Unfortunately, to the best of our knowledge, NOM has not been employed in the research of pulmonary melanoma metastasis to monitor the physiological changes of pulmonary tissue during the whole process of colonization, which is the one of two important steps of metastasis.8 In addition, although qualitative differences in morphologic features and quantitative measurement of the MAF and SHG tissue images are feasible enough to evaluate the pathologic stages of the cancer tissue,2628 special challenges remain for NOM to study the process of pulmonary melanoma metastasis. First, the diameter of intact pulmonary metastasis melanoma nodules in C57BL/6 mice is usually several millimeters in size in the middle and late stages. Conventional NOM cannot provide morphologic features of such a large region with high resolution due to the limited field of view of hundreds of square microns. Second, accuracy of the quantitative analysis of the tissue is important to evaluate the pathological states. However, it requires large area imaging rather than imaging of a small portion of the tumor tissue.

We report here on monitoring the process of pulmonary melanoma metastasis ex vivo using a home-built large area nonlinear optical microscope (LA-NOM) and intrinsic fluorophores in C57BL/6 mice. Lung tissue at different time points after a tail vein injection of cancer cells are characterized by MAF and SHG imaging in a volume of 2.2mm×2.2mm×30μm. Combined with the morphological analysis of MAF and SHG images, quantitative analysis by the MAF and SHG intensity ratio (MAFIR and SHGIR) between pathological tissue and normal tissue, and the MAF to SHG index (MAFSI) are employed to evaluate physiological changes of pulmonary melanoma metastasis. Our results demonstrate that LA-NOM succeeds in evaluating the pathological changes of pulmonary melanoma metastasis in C57BL/6 mice.

Sample Preparation

The cell line was grown in tissue culture media (RPMI 1640, Gibco, USA) supplemented with heat-inactivated 10% fetal bovine serum (HyClone, Australian), 100U/ml penicillin (Gibco, USA), 0.1mg/ml streptomycin (Gibco, USA) in a humidified atmosphere of 5% CO2 and 95% air at 37°C. Cells were harvested by trypsin/ethylene diamine tetraacetic acid (EDTA) and washed with serum-free RPMI 1640 medium three times. Cell pellets were resuspended in ice-cold phosphate buffered saline (PBS) with 5×105 cells per 0.5 ml.

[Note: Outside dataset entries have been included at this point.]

/-! ## Helpers -/

/-- `n` draws: the accesses in `fails` fail, the samples at the accesses in `ones` are 1. -/
def draws (n : Nat) (fails ones : List Nat) : List Draw :=
  (List.range n).map fun k => { fail := fails.contains k, bit := ones.contains k }

/-- The state after reset, with draws for the first `n` accesses. -/
def fresh (n : Nat) (fails : List Nat := []) (ones : List Nat := []) : State :=
  { State.reset with env := { State.reset.env with script := draws n fails ones } }

/-- A base engine of capacity 4 with `rem` bits free. -/
def base4 (rem : BitVec 16) (s : State) : State :=
  { s with sr := { cfg := true, cap := 4, ord := .base, mode := .natural, brem := rem, orem := 4, buf := [] } }

/-- A base engine of capacity 1 in inverse mode, with its bit still free. -/
def base1 (s : State) : State :=
  { s with sr := { cfg := true, cap := 1, ord := .base, mode := .inverse, brem := 1, orem := 1, buf := [] } }

/-- An ordered engine of capacity 3 that holds `buf`. -/
def ordered3 (mode : BitOrder) (buf : List Bool) (s : State) : State :=
  { s with sr := { cfg := true, cap := 3, ord := .ordered, mode := mode, brem := 3, orem := .ofNat 16 (3 - buf.length),
                   buf := buf } }

/-- The engine's attached register with `n` positions, all low. -/
def register (n : Nat) (s : State) : State :=
  { s with env := { s.env with sipo := { stage := List.replicate n .low, outs := List.replicate n .low } } }

/-- The link configured with P = 1000, no session. -/
def link (s : State) : State := s.configureLink 1000

/-- The link configured with P = 1000, in a session. -/
def session (s : State) : State :=
  { link s with link := { (link s).link with te := true }, pins := { s.pins with lCe := .high } }

/-- LOOPBACK on the link. -/
def loopback (s : State) : State := { s with env := { s.env with link := .loopback { driven := [], next := 0 } } }

/-- RAMCHIP on the link, its RAM zero. -/
def ramchip (s : State) : State :=
  { s with env := { s.env with link := .ramchip { ram := List.replicate 32 0, phase := .idle, bits := [] } } }

/-- What an outcome's next state gives. -/
def after {α : Type} (o : Host.Outcome State Fault Refusal) (f : State → α) : Option α :=
  match o with
  | .next t => some (f t)
  | _ => none

/-- A next state whose completion code is known. -/
theorem exists_of_after {o : Host.Outcome State Fault Refusal} {k : Completion}
    (h : after o (fun t => t.status.err) = some k) : ∃ t, o = .next t ∧ t.status.err = k := by
  cases o with
  | next t => exact ⟨t, rfl, by simpa [after] using h⟩
  | fault f => simp [after] at h
  | refused r => simp [after] at h

/-- The levels driven on L_DATA. -/
def dataBits (tr : List Event) : List Bool :=
  tr.filterMap fun e => match e with | .drive .lData v => some v | _ => none

/-- The levels driven on SR_DATA. -/
def srBits (tr : List Event) : List Bool :=
  tr.filterMap fun e => match e with | .drive .srData v => some v | _ => none

/-! ## The assembler's checks (R60): an ill-formed line for each, refused; the largest operand that fits, accepted -/

theorem test_wf_refuses_cap : assemble (.srConfig 65536 .natural .base) = none := by decide
theorem test_wf_refuses_bit : assemble (.srLoad 2) = none := by decide
theorem test_wf_refuses_pulse : assemble (.linkConfig 16777216) = none := by decide
theorem test_wf_refuses_txByte : assemble (.linkTx 256) = none := by decide
theorem test_wf_refuses_writeIndex : assemble (.cmdWrite .ram 32 0) = none := by decide
theorem test_wf_refuses_writeByte : assemble (.cmdWrite .ram 0 256) = none := by decide
theorem test_wf_refuses_readIndex : assemble (.cmdRead .rtc 32) = none := by decide
theorem test_wf_refuses_writeRamIndex : assemble (.writeRam 32 0) = none := by decide
theorem test_wf_refuses_writeRamByte : assemble (.writeRam 0 256) = none := by decide
theorem test_wf_refuses_readRamIndex : assemble (.readRam 32) = none := by decide
theorem test_wf_refuses_writeRtcIndex : assemble (.writeRtc 32 0) = none := by decide
theorem test_wf_refuses_writeRtcByte : assemble (.writeRtc 0 256) = none := by decide
theorem test_wf_refuses_readRtcIndex : assemble (.readRtc 32) = none := by decide
/-- R60: capacity 0 is not rejected; R61's example; E12's and E15's operands at the top of their fields. -/
theorem test_wf_accepts :
    assemble (.srConfig 0 .natural .base) = some (.word 0x00000001) ∧
      assemble (.linkConfig 0) = some (.word 0x00000010) ∧
      assemble (.linkConfig 16777215) = some (.word 0xFFFFFF10) ∧
      assemble (.srConfig 65535 .inverse .ordered) = some (.word 0x03FFFF01) ∧
      assemble (.writeRam 5 0x2A) = some (.word 0x01052A20) ∧ assemble (.readRtc 2) = some (.word 0x00020021) ∧
      assemble (.writeRtc 31 255) = some (.word 0x001FFF20) ∧ assemble (.readRam 31) = some (.word 0x011F0021) := by
  decide

/-! ## Words of the spec, for every constructor (R55, R57, R62, and the examples of the operations' rules) -/

theorem test_decode_srConfig : decodeWord 0x02000801 = .ok (.srConfig 8 .natural .ordered) := by decide
theorem test_decode_srConfig_mode : decodeWord 0x01000401 = .ok (.srConfig 4 .inverse .base) := by decide
theorem test_decode_srLoad : decodeWord 0x00000102 = .ok (.srLoad true) := by decide
theorem test_decode_srCommit : decodeWord 0x00000003 = .ok .srCommit := by decide
theorem test_decode_srClear : decodeWord 0x00000004 = .ok .srClear := by decide
theorem test_decode_srIsfull : decodeWord 0x00000005 = .ok .srIsfull := by decide
theorem test_decode_linkConfig : decodeWord 0x0003E810 = .ok (.linkConfig 1000) := by decide
theorem test_decode_linkEnable : decodeWord 0x00000011 = .ok .linkEnable := by decide
theorem test_decode_linkDisable : decodeWord 0x00000012 = .ok .linkDisable := by decide
theorem test_decode_linkTx : decodeWord 0x0000CA13 = .ok (.linkTx 0xCA) := by decide
theorem test_decode_linkRx : decodeWord 0x00000014 = .ok .linkRx := by decide
theorem test_decode_linkIsen : decodeWord 0x00000015 = .ok .linkIsen := by decide
theorem test_decode_cmdWrite : decodeWord 0x01052A20 = .ok (.cmdWrite .ram 5 0x2A) := by decide
theorem test_decode_cmdRead : decodeWord 0x00020021 = .ok (.cmdRead .rtc 2) := by decide
theorem test_decode_errClear : decodeWord 0x00000030 = .ok .errClear := by decide
/-- R62, bit by bit: 1, CLASS 1, INDEX 00101, RW 0. -/
theorem test_decode_cmdbyteWriteRam : decodeWire 0b11001010 = .ok (.cmdbyteWriteRam 5) := by decide
theorem test_decode_cmdbyteReadRam : decodeWire 0b11111111 = .ok (.cmdbyteReadRam 31) := by decide
theorem test_decode_cmdbyteWriteRtc : decodeWire 0b10111110 = .ok (.cmdbyteWriteRtc 31) := by decide
theorem test_decode_cmdbyteReadRtc : decodeWire 0b10000101 = .ok (.cmdbyteReadRtc 2) := by decide
/-- Bytes in memory order, lowest lane first (R39). -/
theorem test_decode_bytes : decodeBytes [0x20, 0x2A, 0x05, 0x01] = .ok (.cmdWrite .ram 5 0x2A) := by decide
theorem test_decode_lengths : decodeBytes [0x03, 0x00] = .error (.wrongLength 2) := by decide
/-- E1 to E3 of 95_test_vectors.md: opcode bytes of no row. -/
theorem test_decode_unlisted :
    decodeWord 0x00000000 = .error (.unlistedOpcode 0) ∧ decodeWord 0x00000006 = .error (.unlistedOpcode 6) ∧
      decodeWord 0x000000FF = .error (.unlistedOpcode 0xFF) := by decide
/-- E4 to E10 of 95_test_vectors.md: a reserved bit set. -/
theorem test_decode_reserved :
    decodeWord 0x00000203 = .error (.reservedBitSet 0x03 0x00000203) ∧
      decodeWord 0x00000202 = .error (.reservedBitSet 0x02 0x00000202) ∧
      decodeWord 0x04000001 = .error (.reservedBitSet 0x01 0x04000001) ∧
      decodeWord 0x00010013 = .error (.reservedBitSet 0x13 0x00010013) ∧
      decodeWord 0x00200020 = .error (.reservedBitSet 0x20 0x00200020) ∧
      decodeWord 0x02000020 = .error (.reservedBitSet 0x20 0x02000020) ∧
      decodeWord 0x00000121 = .error (.reservedBitSet 0x21 0x00000121) := by decide
theorem test_decode_notACommandByte : decodeWire 0x7F = .error (.notACommandByte 0x7F) := by decide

Female C57BL/6, 6- to 8-week-old mice from Slac Laboratory Animal (Shanghai, China) were used for this research work. The mice were kept under pathogen-free conditions at a constant temperature of 24°C to 26°C and humidity of 30% to 50%, and allowed food and water ad libitum. All animal experiments were approved by the Animal Experimentation Ethics Committee of Huazhong University of Science and Technology.

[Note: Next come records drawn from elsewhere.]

-- ==== Sys2Proof/Syntax.lean ====
section
/-! DEFINITION. The thirteen commands of R55, one constructor for each row of `opcode_table.json`. -/

namespace Sys2Proof

/-- A command with its operands (R49, R53, R60). `GETBIT` and the spellings with omitted operands are pseudo-commands
(R61) and stand in `Decode.lean`. -/
inductive Instr where
  /-- `SWBIT` (R64). -/
  | swbit
  /-- `SWBYTE` (R65). -/
  | swbyte
  /-- `GETBITS amount` (R67). -/
  | getbits (amount : BitVec 16)
  /-- `GETU type, order, xf` (R82). -/
  | getu (type : TypeField) (order : OrdField) (xf : XfField)
  /-- `GETS type, order, xf` (R83). -/
  | gets (type : TypeField) (order : OrdField) (xf : XfField)
  /-- `GETSMART` (R88). -/
  | getsmart
  /-- `GETBYTES n` (R92). -/
  | getbytes (n : BitVec 16)
  /-- `GETBYTESR n` (R93). -/
  | getbytesr (n : BitVec 16)
  /-- `GETBYTESX xf, n` (R94). -/
  | getbytesx (xf : XfField) (n : BitVec 16)
  /-- `GETBYTESRX xf, n` (R95). -/
  | getbytesrx (xf : XfField) (n : BitVec 16)
  /-- `GETSTR` (R97). -/
  | getstr
  /-- `GETLEN` (R98). -/
  | getlen
  /-- `GETRLEN` (R99). -/
  | getrlen
  deriving DecidableEq, Repr

end Sys2Proof
end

A PBS of 0.5 ml containing 5×105 B16 cells was injected into C57BL/6 syngeneic mice intravenously. The mice were sacrificed and the lungs excised at different time points on days 3, 5, 7, 10, 12, 15, 18, 20, and 25 after tail vein injections. Two mice were sacrificed at each time point and a total of 20 mice (2 normal mice and 18 mice injected B16 cells) were imaged. In each mouse, two specimens were taken from the fresh lung tissue after removing excess blood. One specimen was placed into PBS waiting for nonlinear optical imaging. The other specimen was fixed in 4% paraformaldehyde for HE stain and histological examination. Before the appearance of nodules, the specimens were randomly chosen from the fresh tissue. After the nodules appeared, the specimens were excised from the regions including as many nodules as possible.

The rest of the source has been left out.